When pipeline leaks, different pore size, different pressures, different carriers frequency distribution variation can cause vibrational energy Variation, vibration signal virtual value can also change.The amplitude instantaneous value that the virtual value of vibration signal describes signal is being adopted The size of sample time internal vibration, it is the average value to time series, is adapted to analysis continuous shaking signal.Pipeline leakage signal Multi-scale entropy is selected with uncertain, complexity and non-linear behavior, the present invention to judge the complexity of pipeline leakage signal Degree, while calculating sample entropy and comparing.Preprocessed signal 30 are taken at random, calculates separately its multiple dimensioned entropy and sample Entropy is shown in Table 1, table 2.
Table 1 is the multiple dimensioned entropy of PF component;
Table 2 is the sample entropy of PF component;
The leakage information that PF component is included as can be seen from Table 1 is from PF1To PF4Gradually successively decrease.Compare the more of PF component Scale entropy, it can be seen that PF1—PF3The multiple dimensioned entropy of component is relative to PF4It is bigger, illustrate the leakage information that the former includes More.Therefore preceding 3 PF component construction feature vector is selected, ambient noise, residual components pair can be greatly reduced in this way The influence of leakage signal.Feature vector is input to BP neural network to be trained, identify.
Multiple dimensioned entropy and sample entropy in 1 table 2 of contrast table, it is apparent that, under same PF component, multiple dimensioned entropy To be slightly larger than sample entropy, this is related with the principle of multi-scale entropy and Sample Entropy, and entropy is bigger, and the effective information for including is more. So the present invention selects the multiple dimensioned entropy of PF component to construct the input feature value of BP neural network.
BP neural network algorithm flow is shown in Fig. 8, including initiation parameter, input value and desired value, normalization data and tune Whole weight etc..Fig. 9, Figure 10 are shown in the setting of BP neural network specific structure.The initiation parameter of BP neural network is set as 3 etale topologies Structure, hidden layer and output layer transmission function select logarithm S-shaped, and training algorithm selects the decline of autoadapted learning rate momentum gradient Method.The initiation parameter of network is arranged are as follows: frequency of training k=2000, target error coefficient e=0.005, learning rate η=0.01, Factor of momentum 0.9, node in hidden layer 20.
The calculating of multi-scale entropy is carried out according to the PF component after decomposing in step S5 to ELMD, and selects preceding 3 PF components Multiple dimensioned entropy construction feature vector.
According to progress BP neural network identification in step S6.30 groups of pretreated samples are taken, respectively from different pressures Under (0.1mpa, 0.2mpa, 0.3mpa) pipeline leakage signal, every group of sample includes the multiple dimensioned entropy of 3 PF components.Wherein 27 groups are selected as training sample, 3 groups are test sample, and the mean square error performance change situation of training process is as shown in figure 11.
It can be seen from fig. 11 that with the increase of iterative steps, mean square error between network output valve and target value by Gradual change is small.In the 505th iteration, the mean square error between output valve and target value is 0.0049726, is less than setting value 0.005, The training effect of setting is reached.
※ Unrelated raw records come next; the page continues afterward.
-- ==== Sys2Proof/Machine/CrossLane.lean ====
section
/-! DEFINITION. The cross-lane instructions (R147 to R156), with helper lanes (R16, R17) and `%collstat` (R54). -/

namespace Sys2Proof.Machine
open Sys2Proof

/-! ### What each lane supplies (R149) -/

/-- The value that a helper lane reads (R17): zero for its own registers and per-lane special registers. -/
def Ctx.helperSrc (c : Ctx) (t : Ty) (o : Operand) (l : Nat) : DWord :=
  match o with
  | .reg _ => 0
  | .special n => if n = 0x32 then 0 else c.src t o l
  | _ => c.src t o l

/-- The value of a lane of a quad, live or helper. -/
def Ctx.quadSrc (c : Ctx) (l : Nat) : DWord :=
  if c.half.live l then c.src c.f.ty c.f.a l else c.helperSrc c.f.ty c.f.a l

/-- The guards of a lane of a quad: a helper lane has every predicate false but `p0` (R17). -/
def Ctx.quadActs (c : Ctx) (l : Nat) : Bool :=
  if c.half.live l then c.half.acts c.f l
  else ({} : Lane).guard c.f.g0 && ({} : Lane).guard c.f.g1

/-- A contribution to a quad sum; none is the neutral mark. -/
def Ctx.quadTerm (c : Ctx) (l : Nat) : Option Nat :=
  if c.quadActs l then some ((c.quadSrc l).toNat % 2 ^ tyWidth c.f.ty) else none

/-- A contribution to a group instruction (R149). -/
def Ctx.groupTerm (c : Ctx) (l : Nat) : Option Nat := if l ∈ c.act then some (c.bits c.f.a l) else none

/-- The lanes of the group that are absent or exited. -/
def Ctx.gone (c : Ctx) : DWord := laneMask ((List.range c.w).filter fun l => !c.half.live l)

/-- `%collstat` of the slice (R54). -/
def Ctx.putCollstat (c : Ctx) (m : DWord) (s : State) : State :=
  s.mapHalf c.place c.group c.sl fun h => { h with collstat := m }

/-! ### Combining (R150, R153, R154) -/

/-- Both operands of a step; a neutral operand is skipped. -/
def markOp (op : Nat → Nat → Nat) (x y : Option Nat) : Option Nat :=
  match x, y with
  | some a, some b => some (op a b)
  | some a, none => some a
  | none, y => y

/-- The neutral value of a row of R153. -/
def neutral (op : RedOp) (t : Ty) : Nat :=
  let w := tyWidth t
  let F := fmtOf t
  match op with
  | .add => if isFloatTy t then F.withSign true 0 else 0
  | .min => if isFloatTy t then F.infCode else wrap w (intRange t).2
  | .max => if isFloatTy t then F.withSign true F.infCode else wrap w (intRange t).1
  | .and => 2 ^ w - 1
  | .or | .xor => 0

/-- One level of the pairwise tree. -/
def pairUp (op : Nat → Nat → Nat) : List (Option Nat) → List (Option Nat)
  | x :: y :: r => markOp op x y :: pairUp op r
  | r => r

/-- The root of the tree (R153); a group has at most 6 levels, a collective at most 16. A level of odd length carries its
last element on, as a neutral partner would. -/
def treeRoot (levels : Nat) (op : Nat → Nat → Nat) (v : List (Option Nat)) : Option Nat :=
  ((List.range levels).foldl (fun v _ => pairUp op v) v).headD none

/-- The left fold of the first `n` contributions (R154). -/
def foldMarks (op : Nat → Nat → Nat) (v : List (Option Nat)) (n : Nat) : Option Nat := (v.take n).foldl (markOp op) none

/-! ### Bodies -/

/-- A quad instruction that gives each active lane a value (R150). -/
def quadBody (x : Ctx → Nat → Nat) (c : Ctx) (s : State) : Act :=
  .done (c.writeAll (isWide c.f.ty) (fun l => BitVec.ofNat 64 (x c l)) s)

/-- The value of the lane of the same quad at a position. -/
def Ctx.fromQuad (c : Ctx) (l : Nat) : Nat := (c.quadSrc l).toNat % 2 ^ tyWidth c.f.ty

def qsumVal (c : Ctx) (l : Nat) : Nat :=
  let v (k : Nat) := c.quadTerm (l / 4 * 4 + k)
  let op := combine .add c.f.ty c.f.rnd
  (markOp op (markOp op (v 0) (v 1)) (markOp op (v 2) (v 3))).getD 0

/-- The source lane of a shuffle (R151); none outside the group. -/
def shflFrom (m : ShflMode) (w l b : Nat) : Option Nat :=
  match m with
  | .idx => if b < w then some b else none
  | .up => if b ≤ l then some (l - b) else none
  | .down => if l + b < w then some (l + b) else none
  | .xor => if l ^^^ b < w then some (l ^^^ b) else none

def shflVal (m : ShflMode) (c : Ctx) (l : Nat) : Nat :=
  match shflFrom m c.w l (c.word c.f.b l) with
  | none => c.bits c.f.a l
  | some k => if c.half.live k then c.bits c.f.a k else 0

/-- The absent or exited lanes that a shuffle reads. -/
def shflGone (m : ShflMode) (c : Ctx) : DWord :=
  laneMask ((c.act.filterMap fun l => shflFrom m c.w l (c.word c.f.b l)).filter fun k => !c.half.live k)

/-- A group instruction that gives each active lane a value. -/
def groupBody (wide : Ctx → Bool) (x : Ctx → Nat → Nat) (c : Ctx) (s : State) : Act :=
  .done (c.putCollstat c.gone (c.writeAll (wide c) (fun l => BitVec.ofNat 64 (x c l)) s))

def voteBody (all : Bool) (c : Ctx) (s : State) : Act :=
  let r := if all then c.act.all fun l => c.predSrc c.f.a l else c.act.any fun l => c.predSrc c.f.a l
  .done (c.putCollstat c.gone (c.writePred (fun _ => r) s))

def ballotVal (c : Ctx) (_ : Nat) : Nat := (laneMask (c.act.filter fun l => c.predSrc c.f.a l)).toNat % 2 ^ tyWidth c.f.ty

/-- The contributions of the group, one per lane position. -/
def Ctx.terms (c : Ctx) : List (Option Nat) := (List.range c.w).map c.groupTerm

def redVal (op : RedOp) (c : Ctx) (_ : Nat) : Nat :=
  (treeRoot 6 (combine op c.f.ty c.f.rnd) c.terms).getD (neutral op c.f.ty)

def scanVal (op : RedOp) (excl : Bool) (c : Ctx) (l : Nat) : Nat :=
  (foldMarks (combine op c.f.ty c.f.rnd) c.terms (if excl then l else l + 1)).getD (neutral op c.f.ty)

def matchVal (c : Ctx) (l : Nat) : Nat :=
  (laneMask (c.act.filter fun m => decide (c.bits c.f.a m = c.bits c.f.a l))).toNat

/-! ### Meanings -/

def execQswapH (f : Ext) (s : State) : Host.Outcome State Fault Refusal :=
  issueMeet true (.qswapH f) (quadBody fun c l => c.fromQuad (l ^^^ 1)) s
def execQswapV (f : Ext) (s : State) : Host.Outcome State Fault Refusal :=
  issueMeet true (.qswapV f) (quadBody fun c l => c.fromQuad (l ^^^ 2)) s
def execQbcast (f : Ext) (s : State) : Host.Outcome State Fault Refusal :=
  issueMeet true (.qbcast f) (quadBody fun c l => c.fromQuad (l / 4 * 4 + c.word c.f.b l % 4)) s
def execQsum (f : Ext) (s : State) : Host.Outcome State Fault Refusal := issueMeet true (.qsum f) (quadBody qsumVal) s
def execShfl (m : ShflMode) (f : Ext) (s : State) : Host.Outcome State Fault Refusal :=
  issueMeet false (.shfl m f) (fun c s =>
    .done (c.putCollstat (shflGone m c)
      (c.writeAll (isWide c.f.ty) (fun l => BitVec.ofNat 64 (shflVal m c l)) s))) s
def execVoteAny (f : Ext) (s : State) : Host.Outcome State Fault Refusal := issueMeet false (.voteAny f) (voteBody false) s
def execVoteAll (f : Ext) (s : State) : Host.Outcome State Fault Refusal := issueMeet false (.voteAll f) (voteBody true) s
def execVoteBallot (f : Ext) (s : State) : Host.Outcome State Fault Refusal :=
  issueMeet false (.voteBallot f) (groupBody (fun c => isWide c.f.ty) ballotVal) s
def execRed (op : RedOp) (f : Ext) (s : State) : Host.Outcome State Fault Refusal :=
  issueMeet false (.red op f) (groupBody (fun c => isWide c.f.ty) (redVal op)) s
def execScan (op : RedOp) (excl : Bool) (f : Ext) (s : State) : Host.Outcome State Fault Refusal :=
  issueMeet false (.scan op excl f) (groupBody (fun c => isWide c.f.ty) (scanVal op excl)) s
def execMatchLanes (f : Ext) (s : State) : Host.Outcome State Fault Refusal :=
  issueMeet false (.matchLanes f) (groupBody (fun _ => true) matchVal) s

end Sys2Proof.Machine
end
The classification results of test sample are as shown in figure 12.Compared with true value, in Figure 13 accidentally by predicted value in Figure 12 Poor variation diagram can be seen that the multiple dimensioned entropy of the pipeline leakage signal after BP neural network training and actual very close, accidentally Difference is smaller, very high to the recognition accuracy of pipe leakage, has reached the requirement to leakage signal identification.While BP neural network Training time is 0.2s, and training process is very rapid.
Figure 14 is shown in BP neural network training matched curve.Abscissa in figure is target value, and ordinate is the output of network Value.To prevent over-fitting, the method for use is data to be divided into three points, training (training), validation (verifying), Test (test).As can be seen from Figure 14, training fitting result distribution uniform, is distributed in diagonal line, and fitting effect is good.
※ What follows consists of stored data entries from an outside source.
/-- REJOIN_DEADLOCK (R187): every live lane of the slice is blocked, and none can be released. A team rendezvous is a wait of its own
(R282). There being no `active`, LANES marks the lanes blocked at the instruction reported: the model's choice (DESIGN CHOICE, log 61). -/
def State.rejoin (s : State) (place g : Nat) (sl : Slice) : State :=
  match s.block? place with
  | none => s
  | some b =>
    let p := b.pair g
    let h := p.half sl
    let ls := h.liveLanes b.w
    if p.mayTrap s.clk sl = false ∨ (sl = .execute ∧ p.teamWait) ∨ ls = [] ∨ (ls.any fun l => !(h.lane l).wait.inJoin)
        ∨ s.canGoOn b h sl then s
    else
      let sets := (List.range 16).filter fun n => decide ((h.set n).waiters ≠ 0)
      let pc := (h.lane (ls.headD 0)).blockedAt
      let here := ls.filter fun l => decide ((h.lane l).blockedAt = pc)
      (s.mapHalf place g sl fun h => sets.foldl (fun h n => h.setSet n { h.set n with state := jFaulted }) h).raiseTrap place g sl pc
        { code := 0x11, lane := ls.headD 0xff, lanes := here, aux0 := maskOf sets }

/-! ### Paths that are about to issue (R148, R399) -/

/-- The rendezvous at which an instruction issues: of the quad, or of the group (R148, R239). -/
def meetOf (i : Instr) : Option Bool :=
  match i with
  | .qswapH _ | .qswapV _ | .qbcast _ | .qsum _ => some true
  | .shfl _ _ | .voteAny _ | .voteAll _ | .voteBallot _ | .red _ _ | .scan _ _ _ | .matchLanes _ | .mma _ | .mmaTeam _ | .zclr _ | .zld _
  | .zst _ | .zcvt _ | .zadd _ | .sclSetA _ | .sclSetB _ | .fmtVote _ => some false
  | _ => none

/-- A path comes to an instruction: the lanes that are about to issue it, none while its rendezvous is incomplete, and the state in
which they are. -/
def Ctx.arrive (c : Ctx) (i : Instr) : State × List Nat :=
  match meetOf i with
  | none => (c.st, c.path)
  | some quad =>
    let q := c.gather quad
    (q.1, if q.2 then ((q.1.pair c.place c.group).half c.sl).pathBut c.w c.pc c.st.cur.skip else [])

/-! ### Naps (R169) -/

/-- A lane's nap is over at this clk. -/
def Lane.wake (clk : Nat) (x : Lane) : Lane :=
  match x.wait with
  | .nap e => if e ≤ clk then { x with wait := .none } else x
  | _ => x

/-! ### Stops at safe points (R397 to R400) -/

/-- Every live lane is held, blocked (R172), in a wait of R282, or stalled on a queue or on store data. -/
def State.cannotIssue (s : State) (place g : Nat) (sl : Slice) (b : Block) : Bool :=
  let h := (b.pair g).half sl
  let st := s.stalled place g sl
  (h.liveLanes b.w).all fun l => match (h.lane l).wait with
    | .none => st.any fun e => decide (e.1 = l)
    | .entering _ => st.any fun e => decide (e.1 = l)
    | .released => false
    | _ => true

/-- The pair has come to its stop at safe points (R397). -/
def State.safeDone (s : State) (place g : Nat) : Bool :=
  match s.block? place with
  | none => false
  | some b =>
    let p := b.pair g
    p.safe.isSome && decide (p.run = .running) && p.streams.isEmpty && p.allFilled && s.cannotIssue place g .access b
      && s.cannotIssue place g .execute b

/-- The pair is stopped, and the record that is due is written (R399, R400). -/
def State.finishSafe (s : State) (place g : Nat) (partial_ : Bool) : State :=
  match (s.pair place g).safe with
  | none => s
  | some ss =>
    let why : Why := if ss.why = .haltSafe then .halt else .debug
    let s := (s.stopPair place g why).mapPair place g fun p => { p with safe := none, stepping := false }
    s.stopRecord place g ss partial_

end Sys2Proof.Machine
end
Finally, the improved ELMD method of pipeline leakage signal is decomposed, end effect is reduced, it is multiple dimensioned by calculating Entropy construction feature vector is input to BP neural network training identification, eliminates the low Related Component in test signal, remnants divide Amount and ambient noise.BP neural network recognition result is shown in Table 3:
Table 3 is BP neural network training recognition result
From table 3 it is observed that constructing BP neural network by the multiple dimensioned entropy of PF component after calculating ELMD decomposition Input vector, final recognition result be higher than calculate sample entropy.Therefore, multi-scale entropy and BP neural network based on ELMD Pipe leakage recognition methods first to pipeline leakage signal carry out autocorrelation analysis remove low Related Component, then improve ELMD decompose, weaken end effect, and calculate multiple dimensioned entropy, choose the PF component comprising main leakage information constitute it is special Vector is levied, identification is finally trained by BP neural network.By Figure 12-Figure 14 it is found that the method that is mentioned of the present invention is feasible and know Other effect is good.
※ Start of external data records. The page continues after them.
-- ==== Sys2Proof/Certificates/Slice0/Obligations.lean ====
section
/-! DEFINITION. The statements about the model, each formalising rules of the manual. -/

open Sys2Proof Sys2Proof.Machine

/-! ### Integer and logic instructions (R125 to R132) -/

/-- R126: the sum, difference, products, absolute value and negation, limited under `.sat` and otherwise mod 2^w; the upper half
of the exact product; the smaller and the larger operand. -/
def Obligations.IntegerArithmetic : Prop :=
  let wide (c : Ctx) : Bool := isWide c.f.ty
  let sum (c : Ctx) (l : Nat) : DWord := c.result (c.asInt c.f.a l + c.asInt c.f.b l)
  let diff (c : Ctx) (l : Nat) : DWord := c.result (c.asInt c.f.a l - c.asInt c.f.b l)
  let mag (c : Ctx) (l : Nat) : DWord := c.result (c.asInt c.f.a l).natAbs
  let minus (c : Ctx) (l : Nat) : DWord := c.result (- c.asInt c.f.a l)
  let least (c : Ctx) (l : Nat) : DWord := ofBits (if c.asInt c.f.a l ≤ c.asInt c.f.b l then c.bv c.f.a l else c.bv c.f.b l)
  let most (c : Ctx) (l : Nat) : DWord := ofBits (if c.asInt c.f.b l ≤ c.asInt c.f.a l then c.bv c.f.a l else c.bv c.f.b l)
  (∀ f, Yields (.add f) wide sum) ∧ (∀ f, Yields (.addBase f) wide sum)
  ∧ (∀ f, Yields (.sub f) wide diff) ∧ (∀ f, Yields (.subBase f) wide diff)
  ∧ (∀ f, Yields (.mulLo f) wide fun c l => ofBits (c.bv c.f.a l * c.bv c.f.b l))
  ∧ (∀ f, Yields (.mad f) wide fun c l => c.result (c.asInt c.f.a l * c.asInt c.f.b l + c.asInt c.f.c l))
  ∧ (∀ f, Yields (.abs f) wide mag) ∧ (∀ f, Yields (.absBase f) wide mag)
  ∧ (∀ f, Yields (.neg f) wide minus) ∧ (∀ f, Yields (.negBase f) wide minus)
  ∧ (∀ f, Yields (.mulHi f) wide fun c l => c.wrapped (c.asInt c.f.a l * c.asInt c.f.b l / 2 ^ tyWidth c.f.ty))
  ∧ (∀ f, Yields (.min f) wide least) ∧ (∀ f, Yields (.minBase f) wide least)
  ∧ (∀ f, Yields (.max f) wide most) ∧ (∀ f, Yields (.maxBase f) wide most)

/-- R127: bitwise operations and shifts; a shift by w or more leaves zeros, or the sign bit everywhere for `sar`. -/
def Obligations.LogicAndShifts : Prop :=
  let wide (c : Ctx) : Bool := isWide c.f.ty
  let and_ (c : Ctx) (l : Nat) : DWord := ofBits (c.bv c.f.a l &&& c.bv c.f.b l)
  let or_ (c : Ctx) (l : Nat) : DWord := ofBits (c.bv c.f.a l ||| c.bv c.f.b l)
  let xor_ (c : Ctx) (l : Nat) : DWord := ofBits (c.bv c.f.a l ^^^ c.bv c.f.b l)
  let not_ (c : Ctx) (l : Nat) : DWord := ofBits (~~~ c.bv c.f.a l)
  let count (c : Ctx) (l : Nat) : Nat := (c.src .b32 c.f.b l).toNat
  let left (c : Ctx) (l : Nat) : DWord := ofBits (c.bv c.f.a l <<< count c l)
  let right (c : Ctx) (l : Nat) : DWord := ofBits (c.bv c.f.a l >>> count c l)
  let signed (c : Ctx) (l : Nat) : DWord := ofBits ((c.bv c.f.a l).sshiftRight (count c l))
  (∀ f, Yields (.and f) wide and_) ∧ (∀ f, Yields (.andBase f) wide and_)
  ∧ (∀ f, Yields (.or f) wide or_) ∧ (∀ f, Yields (.orBase f) wide or_)
  ∧ (∀ f, Yields (.xor f) wide xor_) ∧ (∀ f, Yields (.xorBase f) wide xor_)
  ∧ (∀ f, Yields (.not f) wide not_) ∧ (∀ f, Yields (.notBase f) wide not_)
  ∧ (∀ f, Yields (.shl f) wide left) ∧ (∀ f, Yields (.shlBase f) wide left)
  ∧ (∀ f, Yields (.shr f) wide right) ∧ (∀ f, Yields (.shrBase f) wide right)
  ∧ (∀ f, Yields (.sar f) wide signed) ∧ (∀ f, Yields (.sarBase f) wide signed)

/-- R128, R129, R130, R132: counts of bits, reversal, selection and moves; a field taken out of a, sign-extended for signed
types, and the low bits of a put into a field of b. -/
def Obligations.CountsFieldsAndMoves : Prop :=
  (let wide (c : Ctx) : Bool := isWide c.f.ty
   let narrow (_ : Ctx) : Bool := false
   let ones (c : Ctx) (l : Nat) : DWord :=
     BitVec.ofNat 64 ((List.range (tyWidth c.f.ty)).countP fun k => (c.bv c.f.a l).getLsbD k)
   let zeros (c : Ctx) (l : Nat) : DWord :=
     BitVec.ofNat 64 ((List.range (tyWidth c.f.ty)).takeWhile fun k => !(c.bv c.f.a l).getMsbD k).length
   let rev (c : Ctx) (l : Nat) : DWord := ofBits (c.bv c.f.a l).reverse
   let move (c : Ctx) (l : Nat) : DWord := ofBits (c.bv c.f.a l)
   (∀ f, Yields (.popc f) narrow ones) ∧ (∀ f, Yields (.popcBase f) narrow ones)
   ∧ (∀ f, Yields (.clz f) narrow zeros) ∧ (∀ f, Yields (.clzBase f) narrow zeros)
   ∧ (∀ f, Yields (.brev f) wide rev) ∧ (∀ f, Yields (.brevBase f) wide rev)
   ∧ (∀ f, Yields (.sel f) wide fun c l => ofBits (if c.predSrc c.f.c l then c.bv c.f.a l else c.bv c.f.b l))
   ∧ (∀ f, Yields (.mov f) wide move) ∧ (∀ f, Yields (.movBase f) wide move))
  ∧ (let wide (c : Ctx) : Bool := isWide c.f.ty
     (∀ f, Yields (.bfx f) wide fun c l =>
       let len := (c.src .b32 c.f.c l).toNat % 256
       let part : Int := c.asInt c.f.a l / 2 ^ ((c.src .b32 c.f.b l).toNat % 256)
       let low : Int := part % 2 ^ len
       c.wrapped (if len = 0 then 0 else if tyWidth c.f.ty ≤ len then part
         else if isSigned c.f.ty ∧ 2 ^ (len - 1) ≤ low then low - 2 ^ len else low))
     ∧ (∀ f, Yields (.bfi f) wide fun c l =>
       let pos := (c.src .b32 c.f.c l).toNat % 256
       let mask : BitVec (tyWidth c.f.ty) := BitVec.ofNat _ ((2 ^ ((c.src .b32 c.f.d l).toNat % 256) - 1) * 2 ^ pos)
       ofBits ((c.bv c.f.b l &&& ~~~ mask) ||| ((c.bv c.f.a l <<< pos) &&& mask))))

/-- R131, R136, R137, R146: comparisons, classes and the operations on predicates. -/
def Obligations.PredicateResults : Prop :=
  (∀ cc f, YieldsPred (.cmp cc f) fun c l => match cc with
    | .eq => decide (c.bv c.f.a l = c.bv c.f.b l)
    | .ne => decide (c.bv c.f.a l ≠ c.bv c.f.b l)
    | .lt => decide (c.asInt c.f.a l < c.asInt c.f.b l)
    | .le => decide (c.asInt c.f.a l ≤ c.asInt c.f.b l)
    | .gt => decide (c.asInt c.f.a l > c.asInt c.f.b l)
    | .ge => decide (c.asInt c.f.a l ≥ c.asInt c.f.b l))
  ∧ (∀ cc f, YieldsPred (.fcmp cc f) fun c l =>
      let x := c.num (c.bits c.f.a l)
      let y := c.num (c.bits c.f.b l)
      let nan := decide (x = .nan ∨ y = .nan)
      match cc with
      | .eq => !nan && !ltNum x y && !ltNum y x
      | .ne => nan || ltNum x y || ltNum y x
      | .lt => !nan && ltNum x y
      | .le => !nan && !ltNum y x
      | .gt => !nan && ltNum y x
      | .ge => !nan && !ltNum x y
      | .un => nan
      | .num => !nan)
  ∧ (∀ f, YieldsPred (.fclass f) fun c l =>
      decide ((c.src .b32 c.f.b l).toNat / 2 ^ classBit (fmtOf c.f.ty) (c.bits c.f.a l) % 2 = 1))
  ∧ (∀ f, YieldsPred (.pand f) fun c l => c.predSrc c.f.a l && c.predSrc c.f.b l)
  ∧ (∀ f, YieldsPred (.por f) fun c l => c.predSrc c.f.a l || c.predSrc c.f.b l)
  ∧ (∀ f, YieldsPred (.pxor f) fun c l => xor (c.predSrc c.f.a l) (c.predSrc c.f.b l))
  ∧ (∀ f, YieldsPred (.pnot f) fun c l => !c.predSrc c.f.a l)
  ∧ (∀ f, YieldsPred (.ptest f) fun c l => decide (c.bv c.f.a l ≠ 0))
Taking the above-mentioned ideal embodiment according to the present invention as inspiration, through the above description, relevant staff Various changes and amendments can be carried out without departing from the scope of the present invention completely.The technical scope of this invention is not The content being confined on specification, it is necessary to which the technical scope thereof is determined according to the scope of the claim.

Claims (6)

1. a kind of pipeline leakage signal recognition methods based on improved ELMD multi-scale entropy, it is characterised in that: including following step Suddenly,
S1: obtaining experimental data, utilizes the leakage signal x (b) of sound emission leak detection system acquisition pipeline;
S2: auto-correlation function r is calculated to leakage signal x (b)x, and time-domain analysis is carried out, low Related Component in signal is eliminated, is obtained Pretreated leakage signal x (t);
S3: determining the white noise grade of population mean number M and addition, to the pretreated leakage signal containing ambient noise X (t) carries out ELMD decomposition, obtains a series of PF component ynWith residual components εr, wherein ynn,m(n=1,2 ... .N);
S4: continuation method is matched by peak value waveform to pretreated leakage signal x (t) and weakens the endpoint effect that ELMD decomposition retains It answers, the signal after obtaining continuation is x ' (t), carries out ELMD decomposition, obtained PF component y 'nWith residual components ε 'r
S5: each PF component y ' after calculating continuationnMultiple dimensioned entropy MSEn, n is positive integer, and according to the big of multiple dimensioned entropy Small selection carrys out construction feature vector E=(MSE comprising the PF component of a large amount of leakage informations1, MSE2…MSEn), it further obviates Ambient noise and residual components in original leakage signal;
S6: using feature vector E as the input vector of BP neural network, neural network is set as 3 etale topology structures, wherein implying Layer selects logarithm S-shaped with output layer transmission function, and training algorithm selects autoadapted learning rate momentum gradient descent method, to network It is trained, tests, it is final to carry out pipeline leakage signal identification.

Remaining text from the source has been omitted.